Call him the John Darnielle of the North. Like the Mountain Goats' songsmith, John Samson of Winnipeg, Canada, has a high, reedy voice, modestly folk-inflected sound, and a keen lyrical wit.
Samson played in the early '90s with political punkers Propagandhi. In '97, tired of catering to testosterone-fueled mosh pits, he quit music to help start a publishing house (Arbeiter Ring). He found himself back in a band by accident when he put together what he thought was a solo project that resulted in a band effort, The Weakerthans' debut, Fallow.

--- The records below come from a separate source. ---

/-! ## endDispatch -/

@[simp] theorem State.endDispatch_b (s : State) (m : QMask) : (s.endDispatch m).b = s.b := rfl
@[simp] theorem State.endDispatch_rawv (s : State) (m : QMask) : (s.endDispatch m).rawv = false := rfl
@[simp] theorem State.endDispatch_seq (s : State) (m : QMask) : (s.endDispatch m).seq = if m = 0 then .resp else .trig := rfl
@[simp] theorem State.endDispatch_pend (s : State) (m : QMask) : (s.endDispatch m).pend = m := rfl
@[simp] theorem State.endDispatch_cmdr (s : State) (m : QMask) : (s.endDispatch m).cmdr = s.cmdr := rfl
@[simp] theorem State.endDispatch_pol (s : State) (m : QMask) : (s.endDispatch m).pol = s.pol := rfl
@[simp] theorem State.endDispatch_vf (s : State) (m : QMask) : (s.endDispatch m).vf = s.vf := rfl
@[simp] theorem State.endDispatch_vc (s : State) (m : QMask) : (s.endDispatch m).vc = s.vc := rfl
@[simp] theorem State.endDispatch_vh (s : State) (m : QMask) : (s.endDispatch m).vh = s.vh := rfl
@[simp] theorem State.endDispatch_err (s : State) (m : QMask) : (s.endDispatch m).err = s.err := rfl
@[simp] theorem State.endDispatch_stat (s : State) (m : QMask) : (s.endDispatch m).stat = s.stat := rfl
@[simp] theorem State.endDispatch_outTF (s : State) (m : QMask) : (s.endDispatch m).outTF = s.outTF := rfl
@[simp] theorem State.endDispatch_outTC (s : State) (m : QMask) : (s.endDispatch m).outTC = s.outTC := rfl
@[simp] theorem State.endDispatch_outH (s : State) (m : QMask) : (s.endDispatch m).outH = s.outH := rfl
@[simp] theorem State.endDispatch_cfgPolicy (s : State) (m : QMask) : (s.endDispatch m).cfgPolicy = s.cfgPolicy := rfl
@[simp] theorem State.endDispatch_awaiting (s : State) (m : QMask) : (s.endDispatch m).awaiting = s.awaiting := rfl
@[simp] theorem State.endDispatch_resetReq (s : State) (m : QMask) : (s.endDispatch m).resetReq = s.resetReq := rfl
@[simp] theorem State.endDispatch_callers (s : State) (m : QMask) : (s.endDispatch m).callers = s.callers := rfl
@[simp] theorem State.endDispatch_writeAns (s : State) (m : QMask) : (s.endDispatch m).writeAns = s.writeAns := rfl
@[simp] theorem State.endDispatch_readAns (s : State) (m : QMask) : (s.endDispatch m).readAns = s.readAns := rfl
@[simp] theorem State.endDispatch_delayAns (s : State) (m : QMask) : (s.endDispatch m).delayAns = s.delayAns := rfl
@[simp] theorem State.endDispatch_trace (s : State) (m : QMask) : (s.endDispatch m).trace = s.trace := rfl
@[simp] theorem State.endDispatch_draws (s : State) (m : QMask) : (s.endDispatch m).draws = s.draws := rfl

/-! ## illegal -/

@[simp] theorem State.illegal_b (s : State) : (s.illegal).b = s.b := rfl
@[simp] theorem State.illegal_rawv (s : State) : (s.illegal).rawv = s.rawv := rfl
@[simp] theorem State.illegal_seq (s : State) : (s.illegal).seq = s.seq := rfl
@[simp] theorem State.illegal_pend (s : State) : (s.illegal).pend = s.pend := rfl
@[simp] theorem State.illegal_cmdr (s : State) : (s.illegal).cmdr = s.cmdr := rfl
@[simp] theorem State.illegal_pol (s : State) : (s.illegal).pol = s.pol := rfl
@[simp] theorem State.illegal_vf (s : State) : (s.illegal).vf = s.vf := rfl
@[simp] theorem State.illegal_vc (s : State) : (s.illegal).vc = s.vc := rfl
@[simp] theorem State.illegal_vh (s : State) : (s.illegal).vh = s.vh := rfl
@[simp] theorem State.illegal_err (s : State) : (s.illegal).err = s.err := rfl
@[simp] theorem State.illegal_stat (s : State) : (s.illegal).stat = s.stat := rfl
@[simp] theorem State.illegal_outTF (s : State) : (s.illegal).outTF = s.outTF := rfl
@[simp] theorem State.illegal_outTC (s : State) : (s.illegal).outTC = s.outTC := rfl
@[simp] theorem State.illegal_outH (s : State) : (s.illegal).outH = s.outH := rfl
@[simp] theorem State.illegal_cfgPolicy (s : State) : (s.illegal).cfgPolicy = s.cfgPolicy := rfl
@[simp] theorem State.illegal_awaiting (s : State) : (s.illegal).awaiting = s.awaiting := rfl
@[simp] theorem State.illegal_resetReq (s : State) : (s.illegal).resetReq = s.resetReq := rfl
@[simp] theorem State.illegal_callers (s : State) : (s.illegal).callers = s.callers := rfl
@[simp] theorem State.illegal_writeAns (s : State) : (s.illegal).writeAns = s.writeAns := rfl
@[simp] theorem State.illegal_readAns (s : State) : (s.illegal).readAns = s.readAns := rfl
@[simp] theorem State.illegal_delayAns (s : State) : (s.illegal).delayAns = s.delayAns := rfl
@[simp] theorem State.illegal_trace (s : State) : (s.illegal).trace = s.trace ++ [.resp (bareResponse .illegalCmd s.cfgPolicy)] := rfl
@[simp] theorem State.illegal_draws (s : State) : (s.illegal).draws = s.draws := rfl

/-! ## putOut -/

@[simp] theorem State.putOut_b (s : State) (r : Reading) (q : Quantity) : (s.putOut r q).b = s.b := by
  cases q <;> rfl
@[simp] theorem State.putOut_rawv (s : State) (r : Reading) (q : Quantity) : (s.putOut r q).rawv = s.rawv := by
  cases q <;> rfl
@[simp] theorem State.putOut_seq (s : State) (r : Reading) (q : Quantity) : (s.putOut r q).seq = s.seq := by
  cases q <;> rfl
@[simp] theorem State.putOut_pend (s : State) (r : Reading) (q : Quantity) : (s.putOut r q).pend = s.pend := by
  cases q <;> rfl
@[simp] theorem State.putOut_cmdr (s : State) (r : Reading) (q : Quantity) : (s.putOut r q).cmdr = s.cmdr := by
  cases q <;> rfl
@[simp] theorem State.putOut_pol (s : State) (r : Reading) (q : Quantity) : (s.putOut r q).pol = s.pol := by
  cases q <;> rfl
@[simp] theorem State.putOut_err (s : State) (r : Reading) (q : Quantity) : (s.putOut r q).err = s.err := by
  cases q <;> rfl
@[simp] theorem State.putOut_stat (s : State) (r : Reading) (q : Quantity) : (s.putOut r q).stat = s.stat := by
  cases q <;> rfl
@[simp] theorem State.putOut_cfgPolicy (s : State) (r : Reading) (q : Quantity) : (s.putOut r q).cfgPolicy = s.cfgPolicy := by
  cases q <;> rfl
@[simp] theorem State.putOut_awaiting (s : State) (r : Reading) (q : Quantity) : (s.putOut r q).awaiting = s.awaiting := by
  cases q <;> rfl
@[simp] theorem State.putOut_resetReq (s : State) (r : Reading) (q : Quantity) : (s.putOut r q).resetReq = s.resetReq := by
  cases q <;> rfl
@[simp] theorem State.putOut_callers (s : State) (r : Reading) (q : Quantity) : (s.putOut r q).callers = s.callers := by
  cases q <;> rfl
@[simp] theorem State.putOut_writeAns (s : State) (r : Reading) (q : Quantity) : (s.putOut r q).writeAns = s.writeAns := by
  cases q <;> rfl
@[simp] theorem State.putOut_readAns (s : State) (r : Reading) (q : Quantity) : (s.putOut r q).readAns = s.readAns := by
  cases q <;> rfl
@[simp] theorem State.putOut_delayAns (s : State) (r : Reading) (q : Quantity) : (s.putOut r q).delayAns = s.delayAns := by
  cases q <;> rfl
@[simp] theorem State.putOut_trace (s : State) (r : Reading) (q : Quantity) : (s.putOut r q).trace = s.trace := by
  cases q <;> rfl
@[simp] theorem State.putOut_draws (s : State) (r : Reading) (q : Quantity) : (s.putOut r q).draws = s.draws := by
  cases q <;> rfl
@[simp] theorem State.putOut_vf (s : State) (r : Reading) (q : Quantity) :
    (s.putOut r q).vf = if q = .f then true else s.vf := by
  cases q <;> rfl
@[simp] theorem State.putOut_outTF (s : State) (r : Reading) (q : Quantity) :
    (s.putOut r q).outTF = if q = .f then sext16 r.tf else s.outTF := by
  cases q <;> rfl
@[simp] theorem State.putOut_vc (s : State) (r : Reading) (q : Quantity) :
    (s.putOut r q).vc = if q = .c then true else s.vc := by
  cases q <;> rfl
@[simp] theorem State.putOut_outTC (s : State) (r : Reading) (q : Quantity) :
    (s.putOut r q).outTC = if q = .c then sext16 r.tc else s.outTC := by
  cases q <;> rfl
@[simp] theorem State.putOut_vh (s : State) (r : Reading) (q : Quantity) :
    (s.putOut r q).vh = if q = .h then true else s.vh := by
  cases q <;> rfl
@[simp] theorem State.putOut_outH (s : State) (r : Reading) (q : Quantity) :
    (s.putOut r q).outH = if q = .h then zext16 r.h else s.outH := by
  cases q <;> rfl

/-! ## putIfPending -/

@[simp] theorem State.putIfPending_b (s : State) (r : Reading) (q : Quantity) :
    (s.putIfPending q r).b = s.b := by
  unfold State.putIfPending; split <;> simp
@[simp] theorem State.putIfPending_rawv (s : State) (r : Reading) (q : Quantity) :
    (s.putIfPending q r).rawv = s.rawv := by
  unfold State.putIfPending; split <;> simp
@[simp] theorem State.putIfPending_seq (s : State) (r : Reading) (q : Quantity) :
    (s.putIfPending q r).seq = s.seq := by
  unfold State.putIfPending; split <;> simp
@[simp] theorem State.putIfPending_pend (s : State) (r : Reading) (q : Quantity) :
    (s.putIfPending q r).pend = s.pend := by
  unfold State.putIfPending; split <;> simp
@[simp] theorem State.putIfPending_cmdr (s : State) (r : Reading) (q : Quantity) :
    (s.putIfPending q r).cmdr = s.cmdr := by
  unfold State.putIfPending; split <;> simp
@[simp] theorem State.putIfPending_pol (s : State) (r : Reading) (q : Quantity) :
    (s.putIfPending q r).pol = s.pol := by
  unfold State.putIfPending; split <;> simp
@[simp] theorem State.putIfPending_vf (s : State) (r : Reading) (q : Quantity) :
    (s.putIfPending q r).vf = if maskHas s.pend q = true ∧ q = .f then true else s.vf := by
  unfold State.putIfPending; cases maskHas s.pend q <;> simp
@[simp] theorem State.putIfPending_vc (s : State) (r : Reading) (q : Quantity) :
    (s.putIfPending q r).vc = if maskHas s.pend q = true ∧ q = .c then true else s.vc := by
  unfold State.putIfPending; cases maskHas s.pend q <;> simp
@[simp] theorem State.putIfPending_vh (s : State) (r : Reading) (q : Quantity) :
    (s.putIfPending q r).vh = if maskHas s.pend q = true ∧ q = .h then true else s.vh := by
  unfold State.putIfPending; cases maskHas s.pend q <;> simp
@[simp] theorem State.putIfPending_err (s : State) (r : Reading) (q : Quantity) :
    (s.putIfPending q r).err = s.err := by
  unfold State.putIfPending; split <;> simp
@[simp] theorem State.putIfPending_stat (s : State) (r : Reading) (q : Quantity) :
    (s.putIfPending q r).stat = s.stat := by
  unfold State.putIfPending; split <;> simp
@[simp] theorem State.putIfPending_outTF (s : State) (r : Reading) (q : Quantity) :
    (s.putIfPending q r).outTF = if maskHas s.pend q = true ∧ q = .f then sext16 r.tf else s.outTF := by
  unfold State.putIfPending; cases maskHas s.pend q <;> simp
@[simp] theorem State.putIfPending_outTC (s : State) (r : Reading) (q : Quantity) :
    (s.putIfPending q r).outTC = if maskHas s.pend q = true ∧ q = .c then sext16 r.tc else s.outTC := by
  unfold State.putIfPending; cases maskHas s.pend q <;> simp
@[simp] theorem State.putIfPending_outH (s : State) (r : Reading) (q : Quantity) :
    (s.putIfPending q r).outH = if maskHas s.pend q = true ∧ q = .h then zext16 r.h else s.outH := by
  unfold State.putIfPending; cases maskHas s.pend q <;> simp
@[simp] theorem State.putIfPending_cfgPolicy (s : State) (r : Reading) (q : Quantity) :
    (s.putIfPending q r).cfgPolicy = s.cfgPolicy := by
  unfold State.putIfPending; split <;> simp
@[simp] theorem State.putIfPending_awaiting (s : State) (r : Reading) (q : Quantity) :
    (s.putIfPending q r).awaiting = s.awaiting := by
  unfold State.putIfPending; split <;> simp
@[simp] theorem State.putIfPending_resetReq (s : State) (r : Reading) (q : Quantity) :
    (s.putIfPending q r).resetReq = s.resetReq := by
  unfold State.putIfPending; split <;> simp
@[simp] theorem State.putIfPending_callers (s : State) (r : Reading) (q : Quantity) :
    (s.putIfPending q r).callers = s.callers := by
  unfold State.putIfPending; split <;> simp
@[simp] theorem State.putIfPending_writeAns (s : State) (r : Reading) (q : Quantity) :
    (s.putIfPending q r).writeAns = s.writeAns := by
  unfold State.putIfPending; split <;> simp
@[simp] theorem State.putIfPending_readAns (s : State) (r : Reading) (q : Quantity) :
    (s.putIfPending q r).readAns = s.readAns := by
  unfold State.putIfPending; split <;> simp
@[simp] theorem State.putIfPending_delayAns (s : State) (r : Reading) (q : Quantity) :
    (s.putIfPending q r).delayAns = s.delayAns := by
  unfold State.putIfPending; split <;> simp
@[simp] theorem State.putIfPending_trace (s : State) (r : Reading) (q : Quantity) :
    (s.putIfPending q r).trace = s.trace := by
  unfold State.putIfPending; split <;> simp
@[simp] theorem State.putIfPending_draws (s : State) (r : Reading) (q : Quantity) :
    (s.putIfPending q r).draws = s.draws := by
  unfold State.putIfPending; split <;> simp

The band's latest album, Reunion Tour, is another fine set of vignettes, including an exploited Bigfoot witness longing for validation and a hockey wash-out who was unafraid of the puck by claiming "my face was my mask."
"I figured out [the album] was a series of songs about reunions missed, thwarted, and longed for," Samson says. "I started writing songs about people and those moments when they realize they need to make a change or come to the realization that they can change."
The album's highlighted by the lively rock rumble of "Relative Surplus Value," in which a failed dot-com would-be millionaire calls from the airport looking to secure a ride home, from anyone. With the ringing guitars and bittersweet sentiment, it's practically a Fountains of Wayne tune.
"Marx came up with that phrase to describe the money that's extracted through technological advances by capitalism, so it was really just waiting for the dot-com bust," Samson jokes. "I'm interested in specialized languages in general, and the two big languages that I've used have been Marxism and Christianity. They're both kind of messianic redemptive languages, [but] I wouldn't call myself a Christian or a Marxist."
Besides his second elegy (to go with a psalm and vespers), the boyhood Mennonite choir singer also penned a sequel to his popular "Plea from a Cat Called Virtute," from 2003's Reconstruction Site. The cat, who in the first song threatens to bite her owner's "tinny blood" if he doesn't "stop the self-defeating lies you've been repeating since the day you brought me home," returns to explain her departure. "I would wait for you to arrive with kibble and a box full of beer," she recalls, sounding like a woman explaining the ineffable vacancy where her heart used to be. "I can't remember the sound you found for me."
Perhaps even more tuneful than Reconstruction Site, Reunion Tour continues to mine Samson's love of losers pursuing some redemption, sketched with a deft, effortless touch.